St George’s Day

 

We were working on a ward in Leicester Hospital on Tuesday 23rd April and played our way round to a corner room where the door was wide open. Inside there was a little baby all dressed in green pyjamas. When he saw us he looked quite anxious – Who were these People? What were they carrying with them? And what were they going to do?

 

I was reminded of the training we had recently been doing with musicians in healthcare, and the ethics we had discussed.
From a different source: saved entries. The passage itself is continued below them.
/-- TRIM_TIME (R57 to R59), taken when no event is owed. Out of −59 to +59 it is refused with OUT_OF_RANGE, then an UNSET
calendar with TIME_UNSET, then a time outside the calendar with OUT_OF_RANGE. An amount of 0 changes nothing. A backward trim
moves the time and the grace expiry and produces no event. A forward trim moves them likewise, then produces the minute event
and the boundary event that it reaches, and the expiry of the timer that this boundary arms, when the trim reaches T + G as
well (R55, R58). READ_TIME answers with the calendar, laid out as Table 11-3 gives, and changes nothing else (R60). (That the
calendar's new second was not reached by passage is a note of the model's own, log 43; the minute event before the boundary
event is the model's order, log 6; the events of a trim onto the last second, and a backward trim taken there, are its
reading, log 8; that an expiry reached by the trim is produced in it is log 41.) -/
def Obligations.TrimTimeMovesTheCalendar : Prop :=
  (∀ c : Calendar, c.TimeLayout c.bytes) ∧
  ∀ (s : State) (p : List Byte),
    (s.Issues .readTime p → exec .readTime s = .next (s.respond (okWith s.calendar.bytes))) ∧
    (s.Issues .trimTime p →
      let a := (p.getD 0 0).toInt
      let moved : State :=
        { s with
          calendar :=
            { s.calendar with
              time := (Int.ofNat s.calendar.time + a).toNat
              reachedByPassage := false
              grace :=
                s.calendar.grace.map fun g => { g with expiry := (Int.ofNat g.expiry + a).toNat } } }
      let minute := moved.calendar.time / 60 * 60
      (a < -59 ∨ 59 < a → exec .trimTime s = .next (s.respond (refuse .outOfRange))) ∧
      (-59 ≤ a → a ≤ 59 →
        (s.calendar.isSet = false → exec .trimTime s = .next (s.respond (refuse .timeUnset))) ∧
        (s.calendar.isSet = true →
          (Int.ofNat s.calendar.time + a < 0 ∨ 3155759999 < Int.ofNat s.calendar.time + a →
            exec .trimTime s = .next (s.respond (refuse .outOfRange))) ∧
          (0 ≤ Int.ofNat s.calendar.time + a → Int.ofNat s.calendar.time + a ≤ 3155759999 →
            (a = 0 → exec .trimTime s = .next (s.respond okDone)) ∧
            (s.takeOwed = s → a < 0 → exec .trimTime s = .next (moved.respond okDone)) ∧
            (s.takeOwed = s → 0 < a →
              let m :=
                if s.calendar.time < minute ∧ (∀ last, s.calendar.lastMinute = some last → last < minute) then
                  moved.produceMinute minute
                else moved
              ((∀ t, s.nextBoundary = some t → moved.calendar.time < t) →
                exec .trimTime s = .next (m.respond okDone)) ∧
              ∀ t, s.nextBoundary = some t → t ≤ moved.calendar.time →
                let expiry := t + s.calendar.params.grace
                exec .trimTime s =
                  .next
                    ((if expiry ≤ moved.calendar.time ∧ expiry < 3155759999 then (m.produceBoundary t).produceGrace
                    else m.produceBoundary t).respond okDone))))))

/-- The passage of a second, outside rest: while SET and below the last second, the time advances by one second, which is
noted as reached by passage, and nothing else changes, when no event is owed; an UNSET calendar and one at its last second
stand still (R46 to R48). The grace expiry hands its tag to the Interval Engine and discards the timer (R55); a boundary
event while the timer is armed produces that expiry first, ahead of its own boundary on the Interval Engine's list, and is
otherwise that of R52: the tag, the last boundary, the timer, the count, and the boundary handed on (R51, R52, R54, R56; that
the lanes take it from a list is the model's choice, log 10); the minute event at second 0 of a new minute, reached by the
passage of a second, records it and, in RUN, is handed to the Interval Engine (R50); a minute that no passage has reached,
that START_RUN or a backward trim finds under way, has none (R50). (That each event is a command of its own is the model's
choice, log 6; that a minute event is due at second 0 alone, log 7, its reading; that the calendar notes how its second was
reached is its own, log 43.) -/
def Obligations.SecondsGraceAndMinuteEvents : Prop :=
  (∀ s : State, s.atRest = false → s.takeOwed = s →
     (s.calendar.isSet = true → s.calendar.time < 3155759999 →
       exec .passageOfASecond s =
         .next { s with calendar := { s.calendar with time := s.calendar.time + 1, reachedByPassage := true } }) ∧
     (s.calendar.isSet = false ∨ 3155759999 ≤ s.calendar.time → exec .passageOfASecond s = .next s)) ∧
  ∀ s : State, s.atRest = false → s.calendar.isSet = true → s.calendar.time < 3155759999 → s.mode ≠ .restarting →
    (∀ g, s.calendar.grace = some g → g.expiry ≤ s.calendar.time →
      exec .graceExpiry s =
        .next { s with calendar := { s.calendar with grace := none }, work := s.work ++ [.grace g.tag 0] }) ∧
    (∀ g last, s.mode = .run → s.calendar.grace = some g → s.calendar.lastBoundary = some last →
      let c := s.calendar
      let step := c.params.subinterval * 60
      let t := last / step * step + step
      let counted := c.params.countPeriod ≠ 0 ∧ c.boundaryCount + 1 = c.params.countPeriod
      t ≤ c.time →
      exec .boundaryEvent s =
        .next
          { s with
            ledger := if counted then s.ledger.raise .boundaryCount else s.ledger
            calendar :=
              { c with
                currentTag := c.currentTag + 1
                lastBoundary := some t
                grace := some { tag := c.currentTag, expiry := t + c.params.grace }
                boundaryCount := if c.params.countPeriod = 0 ∨ counted then 0 else c.boundaryCount + 1 }
            laneBoundaries := s.laneBoundaries ++ [(c.currentTag, t)]
            work := s.work ++ [.grace g.tag 0, .boundary c.currentTag t .ageing] }) ∧
    (s.calendar.reachedByPassage = false → exec .minuteEvent s = .next s) ∧
    (s.calendar.reachedByPassage = true → s.calendar.time % 60 = 0 →
      (∀ last, s.calendar.lastMinute = some last → last < s.calendar.time) →
      exec .minuteEvent s =
        .next
          { s with
            calendar := { s.calendar with lastMinute := some s.calendar.time }
            work := if s.mode = .run then s.work ++ [.minute s.calendar.time] else s.work })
I knew I wanted to provide some nice music for this young man to enhance his stay in hospital, but was very aware I did not want to alarm him. He was in a very vulnerable position, with assisted breathing equipment, in a seated position in bed, with no adult he knew nearby.

 

We decided to play Twinkle, with no eye contact, just letting the music reach out to him and then observed his reactions. The music became part of his environment and more normal to him. He appeared to relax and began to smile intermittently.

 

My intention was then to help him feel more comfortable with us being there and thereby allow him access to more music and to enjoy himself.

 

Slowly, but surely, the smiling became more frequent, movement increased with stretching, reaching, sitting up and leg extensions – dancing as much as he could. He started to tip his head back, mouth wide in a silent laughter and caught my eye with glee – as if teasing me. Eye contact now not a threat to him, we shared quite long gazes.

 

I left him apparently relaxed and smiling and his nurse came by and shared the moment with us. I was reminded of how important eye contact is at the right time and with the right intensity, and felt so glad I had my training to help me make this interaction successful for this little baby and indeed a lovely experience for both of us.